Material to process:
/-- The checkpoint registers and what the engine keeps for the running context (R474 to R489). `owner` numbers the context (MODEL). -/
structure Ckpt where
  owner     : Nat
  /-- CKPT_CFG and CKPT_AREA as written, and as in use since the latest close (R476). -/
  cfg       : Word
  area      : Word
  cfgNow    : Word
  areaNow   : Word
  current   : Nat
  committed : Nat
  drained   : Nat
  rollbacks : Nat
  forced    : Nat
  stripeFailed : Bool
  /-- The cycle of the latest close, and the cycle at which a requested close may start (R480). -/
  closedAt  : Nat
  wanted    : Option Nat
  /-- A close has stopped the context and waits for the other members of its group (R479). -/
  closing   : Bool
  /-- The context stands still, and its members have been told (R479 step 2). -/
  imaged    : Bool
  /-- Closed intervals that may commit once those before them have (R481). -/
  acked     : List Nat
  /-- Class 0 launches that completed in the open interval, with their status (R483 step 5). -/
  finished  : NMap Nat
  /-- Messages of the interval being closed: members that have started it, and that have written their image. -/
  started   : Nat
  written   : Nat
  /-- The open interval's undo log by line of memory's key (R478). -/
  undo      : NMap UndoLine
  /-- Entries of the log section written in the open interval. -/
  entries   : Nat
  /-- Lines logged in closed intervals that have not committed (R486). -/
  logged    : NMap (List Nat)
  /-- Delta store and CXL tier (R481, R482): lines and values at the close, by interval. -/
  deltas    : NMap (List (Nat × List Byte))
  /-- Parity blocks held for an interval by interval * 2^32 + block (R481). -/
  parity    : NMap (List Byte)
  /-- Rollbacks in the open interval (R484), and dependences from this context (R485): partitions, and other devices. -/
  rolls     : Nat
  deps      : List Nat
  remoteDep : Bool
  notes     : NMap RingNote
  /-- A rollback is due in place of a trap (R484). -/
  due       : Bool
deriving DecidableEq, Repr

/-- The reset values of R476 and the state at context creation (R469). -/
def Ckpt.reset : Ckpt where
  owner := 0
  cfg := 0
  area := 0
  cfgNow := 0
  areaNow := 0
  current := 0
  committed := 0
  drained := 0
  rollbacks := 0
  forced := 0
  stripeFailed := false
  closedAt := 0
  wanted := none
  closing := false
  imaged := false
  acked := []
  finished := []
  started := 0
  written := 0
  undo := []
  entries := 0
  logged := []
  deltas := []
  parity := []
  rolls := 0
  deps := []
  remoteDep := false
  notes := []
  due := false

/-- A comparator (R531). -/
structure Comparator where
  addr   : Word
  hits   : Nat
  action : Nat
  len    : Nat
  kind   : Nat
  enable : Bool
deriving DecidableEq, Repr

/-- The reset values of R531. -/
def Comparator.reset : Comparator := ⟨0, 0, 0, 0, 0, false⟩

/-- A saved block with its warps by index, waiting to be placed again (R472), and the cluster it runs with (R21). -/
structure SavedBlock where
  id    : Nat
  block : Block
  warps : NMap Warp
deriving DecidableEq, Repr

/-- A partition (R53 to R55) and its running context (R469). -/
structure Partition where
  groups   : BitVec 32
  pasid    : Nat
  port     : Nat
  /-- The Canal aperture, base and size, in translated addresses (R306). -/
  aperture : Nat × Nat
  queues   : NMap Queue
  /-- The system queue, first first (R53, R61). -/
  sysQueue : List SysJob
  accepted : Nat
  /-- The cycle of the latest acceptance (R62). -/
  acceptedAt : Option Nat
  lastServed : Nat
  /-- The slice map (R78): entries of kind 1 and 2. -/
  slices   : NMap Slice
  /-- The context's areas (R469). -/
  tframe   : Nat
  vtab     : Nat
  spillArea : Nat
  jstkArea : Nat
  rstkArea : Nat
  argArea  : Nat
  /-- The matrix save area (R264), 0 when none is configured. -/
  mxArea   : Nat
  /-- The translation area (R51) and its size. -/
  codeArea : Nat
  codeSize : Nat
  /-- CTX_CELLAR (R467): the area of the context parked in the cellar. -/
  cellarArea : Nat
  /-- Guestbook, logbook, replay and trace rings (R520, R521, R535). -/
  gbk      : RingRegs
  log      : RingRegs
  rpl      : RingRegs
  trc      : RingRegs
  /-- Logbook entries reserved by issued instructions and not yet written (R526). -/
  logReserved : Nat
  replayHeld : List ReplayEntry
  /-- Replay: ltag bound to a launch, and the latest SITE of an ltag (R523, R527). -/
  replayTags : NMap Nat
  replaySites : NMap Nat
  /-- CTX_STAT.halts (R467). -/
  halts    : Nat
  ctx      : CtxRegs
  /-- The acknowledged view is not the current one (R423); join permission (R424); MSI-X vector (R461). -/
  unack    : Bool
  joinOk   : Bool
  vector   : Nat
  ck       : Ckpt
  /-- Guestbook records closed, with the interval of their closing (R522). -/
  closed   : NMap Nat
  /-- The comparators (R531), TRC_CFG.en and the trace records dropped (R535, R537). -/
  comps    : List Comparator
  trcEn    : BitVec 8
  dropped  : Nat
  /-- The translation cache (R51). -/
  codes    : List CachedCode
  /-- Restored blocks to place (R472), and slice lines that have not landed by line of memory's key (R470). -/
  returning : List SavedBlock
  landing  : NMap (List Byte)
deriving DecidableEq, Repr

Task objective:
Copy each line in the listing where "step" appears.

Answer area:
  /-- The context stands still, and its members have been told (R479 step 2). -/
  /-- Class 0 launches that completed in the open interval, with their status (R483 step 5). -/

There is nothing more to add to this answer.